━━ RECORDS PROVIDED

-- ==== Sys2Proof/Laws/Frames.lean ====
section
/-!
SUPPORT. What the shared operations can do, said once. `Evolves p s s'`: from `s` to `s'` the engine worked on port
`p` only. The configuration and the host's queue are kept, time does not run back, `tx` of `p` only grows, every
other port's record is kept but for the bytes that the waits taken brought to its `rx`, and coherence is kept.
-/

namespace Sys2Proof.Machine

/-- The bytes of a list of arrivals that are for port `q`, in order. -/
def bytesFor (q : PortId) : List (PortId × Byte) → Bytes
  | [] => []
  | e :: rest => if e.1 = q then e.2 :: bytesFor q rest else bytesFor q rest

theorem bytesFor_append (q : PortId) (a b : List (PortId × Byte)) :
    bytesFor q (a ++ b) = bytesFor q a ++ bytesFor q b := by
  induction a with
  | nil => rfl
  | cons e a ih =>
    simp only [List.cons_append, bytesFor, ih]
    split <;> simp

/-- The bytes that a list of waits brings to port `q`. -/
def bytesIn (q : PortId) (ws : List Wait) : Bytes := bytesFor q (ws.flatMap Wait.arrive)

@[simp] theorem bytesIn_nil (q : PortId) : bytesIn q [] = [] := rfl

theorem bytesIn_cons (q : PortId) (w : Wait) (ws : List Wait) :
    bytesIn q (w :: ws) = bytesFor q w.arrive ++ bytesIn q ws := by simp [bytesIn, bytesFor_append]

theorem bytesIn_append (q : PortId) (a b : List Wait) : bytesIn q (a ++ b) = bytesIn q a ++ bytesIn q b := by
  simp [bytesIn, bytesFor_append]

/-- From `s` to `s'` the engine worked on port `p` only. -/
structure Evolves (p : PortId) (s s' : State) : Prop where
  cfg      : s'.cfg = s.cfg
  requests : s'.requests = s.requests
  now      : s.now ≤ s'.now
  tx       : ∃ more, (s'.link p).tx = (s.link p).tx ++ more
  arrivals : ∃ n, s'.env.waits = s.env.waits.drop n ∧
    ∀ q, q ≠ p → s'.link q = { s.link q with rx := (s.link q).rx ++ bytesIn q (s.env.waits.take n) }
  heldElse : ∀ q, q ≠ p → (q ∈ s'.portsHeld ↔ q ∈ s.portsHeld)
  coherent : s.Coherent → s'.Coherent

/-- Another port's record is kept but for bytes that arrived. -/
theorem Evolves.others {p q : PortId} {s s' : State} (h : Evolves p s s') (hq : q ≠ p) :
    ∃ more, s'.link q = { s.link q with rx := (s.link q).rx ++ more } := by
  obtain ⟨n, -, g⟩ := h.arrivals
  exact ⟨_, g q hq⟩

/-- No wait was taken, and no other port's record changed. -/
theorem arrivals_none {p : PortId} {s s' : State} (hw : s'.env.waits = s.env.waits)
    (hl : ∀ q, q ≠ p → s'.link q = s.link q) : ∃ n, s'.env.waits = s.env.waits.drop n ∧
      ∀ q, q ≠ p → s'.link q = { s.link q with rx := (s.link q).rx ++ bytesIn q (s.env.waits.take n) } :=
  ⟨0, hw, fun q hq => by simp [hl q hq]⟩

theorem Evolves.refl (p : PortId) (s : State) : Evolves p s s where
  cfg := rfl
  requests := rfl
  now := Nat.le_refl _
  tx := ⟨[], by simp⟩
  arrivals := arrivals_none rfl (fun _ _ => rfl)
  heldElse := fun _ _ => Iff.rfl
  coherent := id

theorem Evolves.trans {p : PortId} {a b c : State} (h : Evolves p a b) (g : Evolves p b c) : Evolves p a c where
  cfg := g.cfg.trans h.cfg
  requests := g.requests.trans h.requests
  now := Nat.le_trans h.now g.now
  tx := by
    obtain ⟨m, hm⟩ := h.tx
    obtain ⟨n, hn⟩ := g.tx
    exact ⟨m ++ n, by rw [hn, hm, List.append_assoc]⟩
  arrivals := by
    obtain ⟨m, hm, hl⟩ := h.arrivals
    obtain ⟨n, hn, gl⟩ := g.arrivals
    refine ⟨m + n, by rw [hn, hm, List.drop_drop], fun q hq => ?_⟩
    rw [gl q hq, hl q hq, hm, List.take_add, bytesIn_append, ← List.append_assoc]
  heldElse := fun q hq => (g.heldElse q hq).trans (h.heldElse q hq)
  coherent := fun ha => g.coherent (h.coherent ha)

/-- A write of port `p`'s record that keeps its Session live or absent as it was, extends its `tx`, and is safe
if the old record is. -/
theorem Evolves.setLink {p : PortId} {s : State} {l : Link}
    (htx : ∃ more, l.tx = (s.link p).tx ++ more)
    (hsess : l.session.isSome = (s.link p).session.isSome)
    (hsafe : ∀ cfg, LinkSafe cfg p (s.link p) → LinkSafe cfg p l) : Evolves p s (s.setLink p l) where
  cfg := rfl
  requests := rfl
  now := Nat.le_refl _
  tx := by simpa using htx
  arrivals := arrivals_none rfl (fun _ hq => link_setLink_other hq _ _)
  heldElse := fun _ _ => Iff.rfl
  coherent := fun h =>
    { cfg := h.cfg
      links := linksWf_putLink p l h.links
      held := h.held
      live := fun q => by
        by_cases hq : q = p
        · subst hq
          simp [h.live q, hsess]
        · simp [link_setLink_other hq, h.live q]
      dec := h.dec
      port := fun q => by
        by_cases hq : q = p
        · subst hq
          simpa using hsafe _ (h.port q)
        · simpa [link_setLink_other hq] using h.port q }

/-- A change of fields that are neither a record, a held port, the decoder, the configuration, the queue, the waits
to come nor time. -/
theorem Evolves.of_fields {p : PortId} {s s' : State} (hc : s'.cfg = s.cfg) (hr : s'.requests = s.requests)
    (hn : s.now ≤ s'.now) (hl : s'.links = s.links) (hh : s'.portsHeld = s.portsHeld)
    (hw : s'.env.waits = s.env.waits) (hd : DecSafe s.dec → DecSafe s'.dec) : Evolves p s s' where
  cfg := hc
  requests := hr
  now := hn
  tx := ⟨[], by simp [link_of_links_eq hl]⟩
  arrivals := arrivals_none hw (fun q _ => link_of_links_eq hl q)
  heldElse := fun _ _ => by rw [hh]
  coherent := fun h =>
    { cfg := hc ▸ h.cfg
      links := hl ▸ h.links
      held := hh ▸ h.held
      live := fun q => by rw [hh, link_of_links_eq hl]; exact h.live q
      dec := hd h.dec
      port := fun q => by rw [hc, link_of_links_eq hl]; exact h.port q }

/-! ## Draws and waits -/

theorem evolves_drawIo (p : PortId) (s : State) : Evolves p s s.drawIo.2 :=
  .of_fields rfl rfl (Nat.le_refl _) rfl rfl rfl id

theorem evolves_drawOpen (p : PortId) (s : State) : Evolves p s s.drawOpen.2 :=
  .of_fields rfl rfl (Nat.le_refl _) rfl rfl rfl id

theorem evolves_drawLines (p : PortId) (s : State) : Evolves p s s.drawLines.2 :=
  .of_fields rfl rfl (Nat.le_refl _) rfl rfl rfl id

theorem evolves_drawCancel (p : PortId) (s : State) : Evolves p s s.drawCancel.2 :=
  .of_fields rfl rfl (Nat.le_refl _) rfl rfl rfl id

/-- A safe record stays safe when only its streams change. -/
theorem LinkSafe.of_same {cfg : Config} {p : PortId} {l m : Link} (h : LinkSafe cfg p l)
    (h1 : m.session = l.session) (h2 : m.curPayload = l.curPayload) (h3 : m.curFrame = l.curFrame)
    (h4 : m.unstableAtOp = l.unstableAtOp) : LinkSafe cfg p m where
  session := fun x hx => h.session x (h1 ▸ hx)
  curPayload := h2 ▸ h.curPayload
  curFrame := h3 ▸ h.curFrame
  perOp := h4 ▸ h.perOp

/-- What the arrival of bytes does: each port's `rx` gains the bytes for it, and nothing else changes. -/
theorem link_arrivals (q : PortId) (es : List (PortId × Byte)) (s : State) :
    (es.foldl arriveByte s).link q = { s.link q with rx := (s.link q).rx ++ bytesFor q es } := by
  induction es generalizing s with
  | nil => simp [bytesFor]
  | cons e rest ih =>
    rw [List.foldl_cons, ih]
    by_cases h : e.1 = q
    · subst h
      simp [arriveByte, bytesFor]
    · simp [arriveByte, bytesFor, h, link_setLink_other (Ne.symm h)]

theorem arrivals_fields (es : List (PortId × Byte)) (s : State) :
    (es.foldl arriveByte s).cfg = s.cfg ∧ (es.foldl arriveByte s).crcReg = s.crcReg ∧
    (es.foldl arriveByte s).dec = s.dec ∧ (es.foldl arriveByte s).portsHeld = s.portsHeld ∧
    (es.foldl arriveByte s).now = s.now ∧ (es.foldl arriveByte s).requests = s.requests ∧
    (es.foldl arriveByte s).env = s.env ∧ (es.foldl arriveByte s).ret = s.ret := by
  induction es generalizing s with
  | nil => simp
  | cons e rest ih => simpa using ih (arriveByte s e)

theorem arrivals_linksWf (es : List (PortId × Byte)) (s : State) (h : linksWf s.links = true) :
    linksWf (es.foldl arriveByte s).links = true := by
  induction es generalizing s with
  | nil => exact h
  | cons e rest ih => exact ih _ (linksWf_putLink _ _ h)

theorem link_applyWait (q : PortId) (w : Wait) (s : State) :
    (applyWait w s).link q = { s.link q with rx := (s.link q).rx ++ bytesFor q w.arrive } := by
  rw [applyWait, link_arrivals]
  rfl

theorem applyWait_fields (w : Wait) (s : State) :
    (applyWait w s).cfg = s.cfg ∧ (applyWait w s).crcReg = s.crcReg ∧ (applyWait w s).dec = s.dec ∧
    (applyWait w s).portsHeld = s.portsHeld ∧ (applyWait w s).now = s.now + w.dt ∧
    (applyWait w s).requests = s.requests ∧ (applyWait w s).env = s.env ∧ (applyWait w s).ret = s.ret := by
  simpa [applyWait] using arrivals_fields w.arrive { s with now := s.now + w.dt }

/-- Arrivals and the passage of time keep coherence. -/
theorem coherent_of_arrivals {s s' : State} (hc : s'.cfg = s.cfg) (hd : s'.dec = s.dec)
    (hh : s'.portsHeld = s.portsHeld) (hw : linksWf s.links = true → linksWf s'.links = true)
    (hl : ∀ q, ∃ more, s'.link q = { s.link q with rx := (s.link q).rx ++ more }) (h : s.Coherent) :
    s'.Coherent where
  cfg := hc ▸ h.cfg
  links := hw h.links
  held := hh ▸ h.held
  live := fun q => by
    obtain ⟨m, hm⟩ := hl q
    rw [hh, hm]
    exact h.live q
  dec := hd ▸ h.dec
  port := fun q => by
    obtain ⟨m, hm⟩ := hl q
    rw [hc, hm]
    exact (h.port q).of_same rfl rfl rfl rfl

/-- The environment's next wait. -/
theorem evolves_nextWait (p : PortId) {w : Wait} {ws : List Wait} {s : State} (hw : s.env.waits = w :: ws) :
    Evolves p s (applyWait w { s with env := { s.env with waits := ws } }) := by
  obtain ⟨h1, _, h3, h4, h5, h6, h7, _⟩ := applyWait_fields w { s with env := { s.env with waits := ws } }
  exact
    { cfg := h1
      requests := h6
      now := Nat.le_trans (Nat.le_add_right _ _) (Nat.le_of_eq h5.symm)
      tx := ⟨[], by rw [link_applyWait, List.append_nil]; rfl⟩
      arrivals := ⟨1, by rw [h7, hw]; rfl, fun q _ => by
        rw [link_applyWait, hw, List.take_succ_cons, List.take_zero, bytesIn_cons, bytesIn_nil, List.append_nil]
        rfl⟩
      heldElse := fun q _ => by rw [h4]
      coherent := fun h => coherent_of_arrivals (s := s) h1 h3 h4 (fun hl => arrivals_linksWf _ _ hl)
        (fun q => ⟨_, link_applyWait q w _⟩) h }
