-- ==== Sys2Proof/Laws/Statements.lean ====
section
/-!
SUPPORT. The names that the statements share, against the model's own: each says the same thing spelled out from the
spec, and one lemma here says so.
-/

namespace Sys2Proof.Statements

open Sys2Proof Sys2Proof.Machine

theorem frameOf_eq (cfg : Config) (command : Byte) (payload : Bytes) :
    frameOf cfg command payload = encodeFrame cfg command payload := by
  simp [frameOf, encodeFrame, crcInput, lengthByte, frameCrc, be16, hi8, lo8]

theorem arriving_eq (p : PortId) (es : List (PortId × Byte)) : arriving p es = bytesFor p es := by
  induction es with
  | nil => rfl
  | cons e es ih =>
    simp only [arriving, bytesFor] at ih ⊢
    by_cases h : e.1 = p <;> simp [h, ih]

theorem arrivingIn_eq (p : PortId) (ws : List Wait) : arrivingIn p ws = bytesIn p ws := by
  induction ws with
  | nil => rfl
  | cons w ws ih => rw [bytesIn_cons, ← ih, ← arriving_eq]; simp [arrivingIn]

theorem fits_iff {cfg : Config} {shape : Shape} {payload : Bytes} :
    fits cfg shape payload = true ↔ Fits cfg shape payload := by
  cases shape <;> simp only [fits, Fits, decide_eq_true_eq] <;> rfl

theorem fits_false_iff {cfg : Config} {shape : Shape} {payload : Bytes} :
    fits cfg shape payload = false ↔ ¬ Fits cfg shape payload := by
  rw [← fits_iff, Bool.not_eq_true]

theorem bitOf_eq (bytes : Bytes) (k : Nat) : bitOf bytes k = bitAt bytes k := by
  have : k % 8 < 8 := by omega
  simp only [bitOf, bitAt, byteAt, BitVec.getMsbD, BitVec.testBit_toNat, this, decide_true, Bool.true_and,
    show 8 - 1 - k % 8 = 7 - k % 8 by omega]

/-- A field holds exactly one value, the one that the model reads. -/
theorem holds_iff {tail : Bytes} {ps : List Nat} {v : Nat} : Holds tail ps v ↔ fieldValue tail ps = v := by
  simp only [Holds, bitOf_eq]
  constructor
  · rintro ⟨hv, h⟩
    refine Nat.eq_of_testBit_eq fun i => ?_
    by_cases hi : i < ps.length
    · have := testBit_fieldValue tail (show ps.length - 1 - i < ps.length by omega)
      rw [h _ (by omega)] at this
      rwa [show ps.length - 1 - (ps.length - 1 - i) = i by omega] at this
    · have w : 2 ^ ps.length ≤ 2 ^ i := Nat.pow_le_pow_right (by omega) (by omega)
      have := fieldValue_lt tail ps
      rw [Nat.testBit_lt_two_pow (by omega), Nat.testBit_lt_two_pow (by omega)]
  · rintro rfl
    exact ⟨fieldValue_lt tail ps, fun j hj => (testBit_fieldValue tail hj).symm⟩

/-- The timeslot field of a record payload is not 0 exactly when one of its bits is 1. -/
theorem any_bitOf_iff {tail : Bytes} {ps : List Nat} : ps.any (bitOf tail) = true ↔ fieldValue tail ps ≠ 0 := by
  induction ps with
  | nil => simp
  | cons p ps ih =>
    rw [List.any_cons, Bool.or_eq_true, ih, bitOf_eq, fieldValue_cons]
    have := Nat.two_pow_pos ps.length
    cases bitAt tail p
    · simp
    · simp only [true_or, Bool.toNat_true, ne_eq, true_iff]
      omega

theorem isDigital_kindOf {l : TailLayout} {t : Bytes} :
    isDigital (kindOf l t) = true ↔ l.timeslot.any (bitOf t) = true := by
  rw [any_bitOf_iff, kindOf]
  split
  · rename_i h
    exact ⟨nofun, fun g => absurd h g⟩
  · rename_i h
    exact ⟨fun _ => h, fun _ => rfl⟩

theorem effectiveRisk_eq (cfg : Config) (row : Row) (command : Byte) (payload : Bytes) :
    effectiveRisk cfg row command payload = riskOf cfg row command payload := by
  have h : digitalWrite cfg row command payload = true ↔ row.request = .record ∧ command = cfg.opChWrite ∧
      payload.length = 26 + cfg.tail.len ∧ cfg.tail.timeslot.any (bitOf (payload.drop 26)) = true := by
    simp only [digitalWrite, Bool.and_eq_true, decide_eq_true_eq, isDigital_kindOf, and_assoc]
    rfl
  simp only [effectiveRisk, riskOf, h]

theorem reportedRisk_eq (cfg : Config) (command : Byte) (payload : Bytes) :
    reportedRisk cfg command payload = classOf cfg command payload := by
  unfold reportedRisk classOf
  cases rowOf cfg command <;> simp [effectiveRisk_eq]

theorem writeIndex_eq (cfg : Config) (command : Byte) (payload : Bytes) :
    writeIndex cfg command payload = indexOf cfg command payload := by
  unfold writeIndex indexOf
  have e : u16At payload 0 =
      BitVec.ofNat 16 (256 * (payload.getD 0 0#8).toNat + (payload.getD 1 0#8).toNat) := by
    apply BitVec.eq_of_toNat_eq
    simp only [u16At, unbe16, byteAt, BitVec.toNat_append, BitVec.toNat_ofNat, Nat.zero_add]
    have h0 := (payload.getD 0 0#8).isLt
    have h1 := (payload.getD 1 0#8).isLt
    rw [Nat.mod_eq_of_lt (by omega), ← Nat.shiftLeft_add_eq_or_of_lt (by omega), Nat.shiftLeft_eq]
    omega
  rw [e]

theorem modeValid_iff {cfg : Config} {m : Byte} : modeValid cfg m = true ↔ ∃ name, (m, name) ∈ cfg.modes := by
  simp [modeValid]

theorem toneValid_iff {cfg : Config} {x : Tone} : toneValid cfg x = true ↔ ValidTone cfg x := by
  cases x <;> simp [toneValid, ValidTone]

theorem kindValid_iff {k : ChannelKind} : kindValid k = true ↔ ∀ g i rc tc ts, k = .digital g i rc tc ts →
    rc.toNat ≤ 15 ∧ tc.toNat ≤ 15 ∧ (ts = 1#8 ∨ ts = 2#8) := by
  cases k with
  | analog => simp [kindValid]
  | digital g i rc tc ts =>
    simp only [kindValid, Bool.and_eq_true, Bool.or_eq_true, decide_eq_true_eq, and_assoc]
    constructor
    · intro h _ _ _ _ _ e
      cases e
      exact h
    · exact fun h => h g i rc tc ts rfl

theorem validRecord_iff {cfg : Config} {r : ChannelRecord} : validRecord cfg r = true ↔ ValidRecord cfg r := by
  simp only [validRecord, Bool.and_eq_true, decide_eq_true_eq, modeValid_iff, toneValid_iff, kindValid_iff,
    Bool.not_eq_true', List.contains_eq_mem, decide_eq_false_iff_not]
  constructor
  · rintro ⟨⟨⟨⟨⟨⟨⟨h1, h2⟩, h3⟩, h4⟩, h5⟩, h6⟩, h7⟩, h8⟩
    exact ⟨h1, h2, h3, h4, h5, h6, h7, h8⟩
  · rintro ⟨h1, h2, h3, h4, h5, h6, h7, h8⟩
    exact ⟨⟨⟨⟨⟨⟨⟨h1, h2⟩, h3⟩, h4⟩, h5⟩, h6⟩, h7⟩, h8⟩

end Sys2Proof.Statements
end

━━━━

_EXERCISE REQUIREMENTS:_ Using the records above, copy word for word the line with "and is safe", the line with "dec := h.dec", and every line between them.

_EXERCISE OUTPUT:_
/-- A write of port `p`'s record that keeps its Session live or absent as it was, extends its `tx`, and is safe
if the old record is. -/
theorem Evolves.setLink {p : PortId} {s : State} {l : Link}
    (htx : ∃ more, l.tx = (s.link p).tx ++ more)
    (hsess : l.session.isSome = (s.link p).session.isSome)
    (hsafe : ∀ cfg, LinkSafe cfg p (s.link p) → LinkSafe cfg p l) : Evolves p s (s.setLink p l) where
  cfg := rfl
  requests := rfl
  now := Nat.le_refl _
  tx := by simpa using htx
  arrivals := arrivals_none rfl (fun _ hq => link_setLink_other hq _ _)
  heldElse := fun _ _ => Iff.rfl
  coherent := fun h =>
    { cfg := h.cfg
      links := linksWf_putLink p l h.links
      held := h.held
      live := fun q => by
        by_cases hq : q = p
        · subst hq
          simp [h.live q, hsess]
        · simp [link_setLink_other hq, h.live q]
      dec := h.dec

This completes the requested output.